The currency and US Treasury bonds have already more than completely undone the movement since the November 2024 elections. The euro, yen, and Swiss franc have continued to appreciate in their cross against the dollar, as investors take refuge in safe currencies amid growing geopolitical uncertainty.

Claudio Wewel, currency strategist at J. Safra Sarasin Sustainable AM
In the short term: the dollar has shown a downward trend in recent weeks, as US activity indicators have signaled weakness due to high political and macroeconomic uncertainty. In contrast, hard data remains solid, with a resilient US labor market. We have adopted a cautious stance towards the dollar, especially after President Trump's announcement of very high reciprocal tariffs on US trading partners, which, in our opinion, represents a significant risk of recession. The net speculative position remains balanced between dollar bears and bulls.

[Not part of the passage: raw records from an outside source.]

-- ==== Sys2Proof/Laws/KeptOperands.lean ====
section
/-! SUPPORT. Every operation of Machine/Operands.lean keeps what `Kept` names. -/

set_option Elab.async false

namespace Sys2Proof.Machine

theorem setLeases_kept {a : Allow} {s0 s : State} (h : Kept a s0 s) (l : List Lease) (hl : l.length ≤ s.sess.leases.length) :
    Kept a s0 { s with sess := { s.sess with leases := l } } :=
  h.trans ⟨⟨rfl, rfl, List.suffix_refl _, List.suffix_refl _, Nat.le_refl _, fun _ _ m => m, fun _ => rfl, fun _ => rfl, fun _ => rfl⟩,
    fun k => ⟨k.queue, k.gasp, Nat.le_trans hl k.leases, k.hsr, k.spare, k.retiredOnce, k.inst, k.glob, k.ret, k.store, k.storeInst, k.bulk, k.refused, k.formeBytes, k.plain⟩⟩

theorem endLease_kept {a : Allow} {s0 : State} (area : Nat) {s : State} (h : Kept a s0 s) :
    Kept a s0 (endLease area s) := by
  unfold endLease
  split
  · exact h
  · exact setLeases_kept (modSession_kept _ _ h) _ (List.length_filter_le _ _)

theorem pruneLeases_kept {al : Allow} {s0 : State} {s : State} (hk : Kept al s0 s) :
    Kept al s0 (pruneLeases s) := by
  unfold pruneLeases
  repeat' first
    | with_reducible assumption
    | lift_lets -underBinder
    | (intro _ t ht; try dsimp -zeta only)
    | with_reducible apply endLease_kept
    | with_reducible apply forAll_kept

theorem releaseKept_kept {al : Allow} {s0 : State} {s : State} (hk : Kept al s0 s) :
    Kept al s0 (releaseKept s) := by
  unfold releaseKept
  repeat' first
    | with_reducible assumption
    | lift_lets -underBinder
    | (intro x; subst x)
    | with_reducible apply pruneLeases_kept
    | with_reducible refine Kept.put ?_

theorem closeSession_kept {a : Allow} {s0 : State} (n cause : Nat) {s : State} (h : Kept a s0 s) :
    Kept a s0 (closeSession n cause s) := by
  unfold closeSession
  lift_lets
  intro areas keep s1 src s2
  have h1 : Kept a s0 s1 := forAll_kept (fun n t => endLease_kept n) h
  have h2 : Kept a s0 s2 := by
    refine h1.trans ⟨⟨rfl, rfl, List.suffix_refl _, List.suffix_refl _, Nat.le_refl _, fun _ _ m => m, fun _ => rfl, fun _ => rfl, fun _ => rfl⟩,
      fun k => ⟨k.queue, k.gasp, by
        show (List.map _ _).length ≤ 16
        rw [List.length_map]; exact k.leases, k.hsr, k.spare, k.retiredOnce, k.inst, k.glob, k.ret, k.store, k.storeInst, k.bulk, k.refused, k.formeBytes, k.plain⟩⟩
  clear_value s2
  exact Kept.put h2

theorem await_kept {al : Allow} {s0 : State} (m : Msg) {s : State} (hk : Kept al s0 s) :
    Kept al s0 (await m s) := by
  unfold await
  repeat' first
    | with_reducible assumption
    | lift_lets -underBinder
    | (intro x; subst x)
    | with_reducible refine Kept.put ?_

theorem answerDone_kept {al : Allow} {s0 : State} (ses : Session) (h : Hdr) (service : Nat) (a : Answer) {s : State} (hk : Kept al s0 s) :
    Kept al s0 (answerDone ses h service a s) := by
  unfold answerDone
  repeat' first
    | with_reducible assumption
    | lift_lets -underBinder
    | (intro x; subst x)
    | with_reducible apply modSession_kept
    | with_reducible apply send_kept
    | split

theorem answerOrWait_kept {al : Allow} {s0 : State} (ses : Session) (h : Hdr) (service : Nat) (a : Answer) {s : State} (hk : Kept al s0 s) :
    Kept al s0 (answerOrWait ses h service a s) := by
  unfold answerOrWait
  repeat' first
    | with_reducible assumption
    | lift_lets -underBinder
    | (intro x; subst x)
    | with_reducible apply answerDone_kept
    | split
    | with_reducible refine Kept.put ?_

theorem serve_kept {a : Allow} {s0 : State} (h : Hdr) (service : Nat) (body : List Byte) {f : Nat → State → Answer × State}
    (hf : ∀ n t, Kept a s0 t → Kept a s0 (f n t).2) {s : State} (k : Kept a s0 s) :
    Kept a s0 (serve h service body f s) := by
  unfold serve
  lift_lets
  intro n ses s1 s2
  have h1 : Kept a s0 s1 := modSession_kept _ _ k
  have h2 : Kept a s0 s2 := modSession_kept _ _ k
  clear_value s1 s2
  split
  · exact k
  split
  · exact await_kept _ k
  split
  · exact send_kept _ k
  split
  · exact send_kept _ k
  split
  · split
    · exact emit_kept _ _ _ (closeSession_kept _ _ h1)
    · exact h1
  split
  · split
    · exact send_kept _ h2
    · exact h2
  split
  · exact send_kept _ h2
  · exact answerOrWait_kept _ _ _ _ (hf _ _ h2)

theorem stage_kept {al : Allow} {s0 : State} (n : Nat) (idx : Nat) (sub : Nat) (off : Nat) (data : List Byte) {s : State} (hk : Kept al s0 s) :
    Kept al s0 (stage n idx sub off data s).2 := by
  unfold stage
  repeat' first | with_reducible assumption | with_reducible apply modSession_kept | split

theorem writeReq_kept {a : Allow} {s0 : State} (h : Hdr) (idx sub ty off : Nat) (data : List Byte)
    {act : Nat → State → Answer × State} (hf : ∀ n t, Kept a s0 t → Kept a s0 (act n t).2) {s : State} (k : Kept a s0 s) :
    Kept a s0 (writeReq h idx sub ty off data act s) := by
  unfold writeReq
  refine serve_kept _ _ _ (fun n t ht => ?_) k
  lift_lets
  intro t1
  have h1 : Kept a s0 t1 := pruneLeases_kept ht
  clear_value t1
  split
  · exact h1
  · split
    · exact stage_kept _ _ _ _ _ h1
    · exact hf _ _ h1

theorem cmdReq_kept {a : Allow} {s0 : State} (c : Cmd) (idx sub : Nat) (fixed : List Byte)
    {act : List Byte → Nat → State → Answer × State} (hf : ∀ d n t, Kept a s0 t → Kept a s0 (act d n t).2) {s : State}
    (k : Kept a s0 s) : Kept a s0 (cmdReq c idx sub fixed act s) :=
  writeReq_kept _ _ _ _ _ _ (hf _) k

end Sys2Proof.Machine
end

In the medium term: Trump's likely political agenda suggests that the Federal Reserve's rate cut trajectory will be moderate, but increasing growth risks could force the Fed to make more cuts than the market currently anticipates, which should contribute to headwinds for the dollar in the short term. With American exceptionalism fading, the US should experience capital outflows that will continue to pressure the dollar downwards. In this context, we are less likely to see the dollar gain ground in the event of a global recession this time. The Trump administration's plans to make reserve dollar assets less attractive to foreign holders constitute another downside risk.
In the long term: the combination of high political uncertainty and the ongoing large external financing needs of the U.S. constitutes a structural headwind for the dollar, in which most of the currencies of the G10 countries and emerging commodity markets should continue to rebound against the dollar, which is highly valued.